**INPUT FOR THIS TASK**
-- ==== Sys2Proof/Machine/Streams.lean ====
section
/-! DEFINITION. Stream ports (04 R132 to R136), watermark channels, the Lighter, publication and translation markers
(09 R271 to R296). -/

namespace Sys2Proof.Machine

/-! ### The context of a sailing, live or saved -/

/-- Core p as the sailing of a command has it: live, or in its saved context (13 R385). -/
def State.ctx (s : State) (sn : Option Nat) (p : Nat) : Core :=
  match sn with
  | some n => if (s.core p).run.sailing = sn then s.core p else (s.sailing n).saved.get {} p
  | none => s.core p

/-- A change of core p in the sailing of a command, live or saved. -/
def State.modCtx (s : State) (sn : Option Nat) (p : Nat) (f : Core → Core) : State :=
  match sn with
  | some n =>
    if (s.core p).run.sailing = sn then s.modCore p f
    else s.modSailing n fun g => { g with saved := g.saved.set p (f (g.saved.get {} p)) }
  | none => s.modCore p f

/-- The state as a saved sailing's commands read it: its saved cores in their places. -/
def State.viewOf (s : State) (sn : Option Nat) : State :=
  match sn with
  | some n => { s with cores := (s.sailing n).saved.foldl (fun t x => t.set x.1 x.2) s.cores }
  | none => s

/-- The core of logical core id k of a command's sailing; of the sender's own quad where it has none. -/
def State.coreIn (s : State) (sn : Option Nat) (p k : Nat) : Nat :=
  match sn with
  | some n => (s.sailing n).coreAt k
  | none => p / 4 * 4 + k % 4

/-- An engine fault of a command whose sender may have been saved (09 R284). Its record is a release (13 R367); a saved core has no remote access to perform. -/
def engineFaultIn (s : State) (sn : Option Nat) (p code detail baddr : Nat) (word : Code) : State :=
  if (s.core p).run.sailing = sn then engineFault s p code detail baddr word
  else
    let c := s.ctx sn p
    let r : FaultRec := ⟨code, detail, c.run.t, baddr, word, c.ctl.lid, false, none, 7⟩
    let s := s.modCtx sn p fun c => { c with run := c.run.dead }
    match sn with
    | some n => countFault (postRecord (deliverInvals s fun w => w.orderedBy p 0xFFFF) (dieOf (s.sailing n).helm) r.bits) n true
    | none => s

/-! ### Stream ports (04 R132 to R136) -/

/-- The fields of a stream descriptor (04 R133). -/
def Descriptor.of (v : Nat) : Descriptor :=
  let f := bitsOf v
  { base := f 22 0, width := 2 ^ f 25 24, sx := f 26 26 == 1, conv := f 27 27 == 1, oc := f 31 28,
    strides := [sextOf (f 63 32) 32, sextOf (f 95 64) 32, sextOf (f 127 96) 32],
    counts := [f 143 128, f 159 144, f 175 160] }

/-- The hull of a descriptor's walk, as bytes [lo, hi). -/
def Descriptor.hull (d : Descriptor) : Int × Int :=
  let spans := (List.range 3).map fun k => ((d.counts.getD k 1 : Nat) : Int) * d.strides.getD k 0 - d.strides.getD k 0
  ((d.base : Int) + spans.foldl (fun z x => z + min 0 x) 0, (d.base : Int) + spans.foldl (fun z x => z + max 0 x) 0 + d.width)

/-- The bank of an address has a format that a port cannot convert: of fewer than 8 bits, a quire, or of another size than WIDTH (04 R134). -/
def Descriptor.badBank (d : Descriptor) (c : Core) (a : Nat) : Bool :=
  match fmtOf (fmtCode (bankWord c.ctl.bfmt a)) with
  | some (.quire _) => true
  | some f => decide (f.bits < 8 ∨ f.bits ≠ 8 * d.width)
  | none => true

/-- The descriptor's own checks (04 R134): with CONV = 1 those of the banks that hold an element. -/
def descriptorBad (v : Nat) (c : Core) (d : Descriptor) : Bool :=
  let (lo, hi) := d.hull
  decide (bitsOf v 255 176 ≠ 0 ∨ bitsOf v 23 23 ≠ 0) || d.counts.contains 0 || decide (d.base % d.width ≠ 0)
    || d.strides.any (fun z => decide (z % (d.width : Int) ≠ 0)) || decide (lo < 0 ∨ 0x800000 < hi)
    || !c.inside lo.toNat (hi - lo).toNat || (d.sx && d.conv)
    || (d.conv && (List.range ((hi.toNat - 1) / 0x100000 + 1 - lo.toNat / 0x100000)).any (fun i => d.badBank c (lo.toNat + i * 0x100000))
        && (List.range (d.counts.foldl (· * ·) 1)).any fun n => d.badBank c (d.at_ n))

/-- The file of a port's register. -/
def portFile (f : BitVec 1) : FileId := if f = 1 then .f else .x

/-- sbind (04 R132, R134): the descriptor is read in its class, and the port's walk becomes an engine command. -/
def bodySbind (r a : BitVec 5) (f : BitVec 1) (q : BitVec 2) (s : State) : Res :=
  let at_ := (srcA a s).toNat
  let c := s.own
  let p := s.me
  if at_ % 32 ≠ 0 ∨ ¬ c.inside at_ 32 then .fault 0x02 7
  else
    let raw := readSpad s p at_ 32
    let d := Descriptor.of raw
    ownRead s d.oc at_ 32 fun s =>
      if descriptorBad raw c d then .fault 0x02 7
      else if (c.ports.toList.getD q.toNat {}).bound then .fault 0x02 4
      else if (c.boundTo (portFile f) r).isSome then .fault 0x02 0
      else
        let (lo, hi) := d.hull
        if ¬ c.hullOk lo hi then .fault 0x0E (15 * 256 + 3)
        else
          let (tags, s) := consumeTags s p (named p [(lo.toNat, hi.toNat)])
          let port : Port := { bound := true, file := portFile f, reg := r, desc := d, total := d.counts.foldl (· * ·) 1,
                               bfmt := c.ctl.bfmt, at_ := c.run.t, seq := c.nextFlight, expects := tags, baddr := s.cur.addr, word := s.cur.word }
          .ok (s.modCore p fun c => { c with ports := c.ports.setIfInBounds q.toNat port, nextFlight := c.nextFlight + 1 })

/-- sbind.u (04 R136): the port and the register are free at the end of its cycle. -/
def bodySbindU (r : BitVec 5) (f : BitVec 1) (q : BitVec 2) (s : State) : Res :=
  let port := s.own.ports.toList.getD q.toNat {}
  if ¬ port.bound then .fault 0x02 4
  else if port.file ≠ portFile f ∨ port.reg ≠ r then .fault 0x02 0
  else .ok (s.modOwn (·.later (.unbind q.toNat)))

/-- The value that a port delivers for an element, and the anomalies of its decode (04 R134). -/
def portValue (q : Port) (a raw : Nat) : Word × Nat :=
  if q.desc.conv then
    let (v, n) := toCompute (if q.file = .f then 0 else 2) (decodeBits (bankWord q.bfmt a) raw)
    (BitVec.ofNat 64 (if q.file = .f then encodeCompute f64 v else wrapTo 64 (roundInt 1 0 v)), n)
  else (extendBits q.desc.sx raw (8 * q.desc.width), 0)

/-- One element of a port's walk is read, where the port has room, the element may be read and no access of higher rank has its port (04 R123,
R135). That a port reads one element in a cycle is the model's choice; an element in a faulted half gives its pop the DETAIL of 09 R292, the failed
source address, where 04 R136 speaks of a ring's element alone (DESIGN CHOICE, log 62). -/
def refillPort (s : State) (p i : Nat) : State :=
  let c := s.core p
  let q := c.ports.toList.getD i {}
  let put (s : State) (q : Port) : State := s.modCore p fun c => { c with ports := c.ports.setIfInBounds i q }
  if ¬ q.bound ∨ q.total ≤ q.fetched ∨ 8 ≤ q.buf.length ∨ q.fault.isSome ∨ c.run.t ≤ q.at_ then s
  else
    let a := q.desc.at_ q.fetched
    let w := q.desc.width
    let range := [(spadBase p + a, spadBase p + a + w)]
    if c.blocked p q.seq q.desc.oc .stream range [] then s
    else match tagGate s p q.expects with
      | .wait => s
      | .fault code detail => engineFault (put s { q with fault := some (code, detail) }) p code detail q.baddr q.word
      | .go =>
        let v := (s.seen q.halves).core p
        match readGate v a w with
        | .wait => s
        | .fault code detail => put s { q with expects := [], fault := some (code, if (v.halfFault a w).isSome then detail else a) }
        | .go => match s.takePorts p (portsOf (v.visible a) w) with
          | none => s
          | some s =>
            let v := s.seen q.halves
            let (x, n) := portValue q a (readSpad v p a w)
            addFanom (put (s.unseen q.halves (countPoison v p a w)) { q with
              expects := [], fetched := q.fetched + 1, buf := q.buf ++ [x], halves := q.halves.fix s range }) p n

/-- STREAM_PORT_REFILL (04 R135): each bound port reads its next element. -/
def execStreamPortRefill (p : Nat) (s : State) : Host.Outcome State Fault Refusal :=
  .next ((List.range 4).foldl (fun s i => refillPort s p i) s)

/-! ### Layout records (09 R277, R280) -/

/-- The fields of a layout record. -/
structure Layout where
  src : Nat
  sfmt : Nat
  sscale : Nat
  dfmt : Nat
  dscale : Nat
  drnd : Nat
  conv : Bool
  dkind : Bool
  apub : Bool
  ascope : Nat
  ndim : Nat
  oc : Nat
  counts : List Nat
  sstrides : List Int
  dstrides : List Int
  dest : Nat
  tag : Nat
  deriving DecidableEq, Repr

/-- The fields of a 128-byte record. -/
def Layout.of (v : BitVec 1024) : Layout :=
  let f := bitsOf v.toNat
  let stride (o : Nat) : List Int := (List.range 4).map fun k => sextOf (f (o + 32 * k + 31) (o + 32 * k)) 32
  { src := f 71 0, sfmt := f 85 80, sscale := f 95 88, dfmt := f 101 96, dscale := f 111 104, drnd := f 113 112, conv := f 114 114 == 1,
    dkind := f 115 115 == 1, apub := f 116 116 == 1, ascope := f 119 117, ndim := f 121 120 + 1, oc := f 127 124,
    counts := [f 143 128, f 159 144, f 175 160, f 191 176], sstrides := stride 192, dstrides := stride 320,
    dest := f 519 448, tag := f 575 544 }

/-- The reserved bits of a record. -/
def reservedBits (v : BitVec 1024) : Bool :=
  let f := bitsOf v.toNat
  decide (f 1023 576 ≠ 0 ∨ f 543 520 ≠ 0 ∨ f 123 122 ≠ 0 ∨ f 103 102 ≠ 0 ∨ f 87 86 ≠ 0 ∨ f 79 72 ≠ 0)

/-- The element count of a record. -/
def Layout.total (l : Layout) : Nat := (l.counts.take l.ndim).foldl (· * ·) 1

/-- The used dimensions with strides in bits; dimension 0 of a packed element is dense (09 R278). -/
def Layout.dims (l : Layout) (strides : List Int) (w : Nat) : List (Nat × Int) :=
  (List.range l.ndim).map fun k => (l.counts.getD k 0, if k = 0 ∧ w < 8 then (w : Int) else 8 * strides.getD k 0)

/-- The hull of a record's elements relative to element 0, in bytes. -/
def Layout.spread (l : Layout) (strides : List Int) (w : Nat) : Int × Int :=
  let spans := (l.dims strides w).map fun (c, st) => ((c : Int) - 1) * st
  (spans.foldl (fun z x => z + min 0 x) 0 / 8, (spans.foldl (fun z x => z + max 0 x) 0 + w + 7) / 8)

/-- A format register's word from a format, a scale and a rounding mode. -/
def formatWord (fmt scale rnd : Nat) : Word := BitVec.ofNat 64 (rnd * 2 ^ 14 + scale * 2 ^ 6 + fmt)

/-- Where a virtual address of a copy leads: a core's scratchpad through the window, past its last core, or the page tables. -/
inductive Spot where
  | spad (k a : Nat)
  | lost
  | virtual
  deriving DecidableEq, Repr

/-- The spot of a virtual address under a window of q cores. -/
def spotOf (spwin cores va : Nat) : Spot :=
  if spwin ≤ va ∧ va < spwin + 2 ^ 38 then
    let k := (va - spwin) / 0x800000
    if k < cores then .spad k ((va - spwin) % 0x800000) else .lost
  else .virtual

/-- The format registers of logical core k as a command takes them: the sender's as captured at its issue, another core's as they stood before the
command's start (09 R280). -/
def CopyCmd.bf (x : CopyCmd) (k : Nat) : Vector Word 8 := if k = x.cap.lid then x.cap.bfmt else x.bfs.get (Vector.replicate 8 1) k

**ASSIGNED TASK**
Write down again, exactly as given, only the lines above that fall from the line with "WIDTH (04 R134). -/" to the line with "let p := s.me", inclusive.

**RESPONSE TO THIS EXERCISE**
/-- The bank of an address has a format that a port cannot convert: of fewer than 8 bits, a quire, or of another size than WIDTH (04 R134). -/
def Descriptor.badBank (d : Descriptor) (c : Core) (a : Nat) : Bool :=
  match fmtOf (fmtCode (bankWord c.ctl.bfmt a)) with
  | some (.quire _) => true
  | some f => decide (f.bits < 8 ∨ f.bits ≠ 8 * d.width)
  | none => true

/-- The descriptor's own checks (04 R134): with CONV = 1 those of the banks that hold an element. -/
def descriptorBad (v : Nat) (c : Core) (d : Descriptor) : Bool :=
  let (lo, hi) := d.hull
  decide (bitsOf v 255 176 ≠ 0 ∨ bitsOf v 23 23 ≠ 0) || d.counts.contains 0 || decide (d.base % d.width ≠ 0)
    || d.strides.any (fun z => decide (z % (d.width : Int) ≠ 0)) || decide (lo < 0 ∨ 0x800000 < hi)
    || !c.inside lo.toNat (hi - lo).toNat || (d.sx && d.conv)
    || (d.conv && (List.range ((hi.toNat - 1) / 0x100000 + 1 - lo.toNat / 0x100000)).any (fun i => d.badBank c (lo.toNat + i * 0x100000))
        && (List.range (d.counts.foldl (· * ·) 1)).any fun n => d.badBank c (d.at_ n))

/-- The file of a port's register. -/
def portFile (f : BitVec 1) : FileId := if f = 1 then .f else .x

/-- sbind (04 R132, R134): the descriptor is read in its class, and the port's walk becomes an engine command. -/
def bodySbind (r a : BitVec 5) (f : BitVec 1) (q : BitVec 2) (s : State) : Res :=
  let at_ := (srcA a s).toNat
  let c := s.own
  let p := s.me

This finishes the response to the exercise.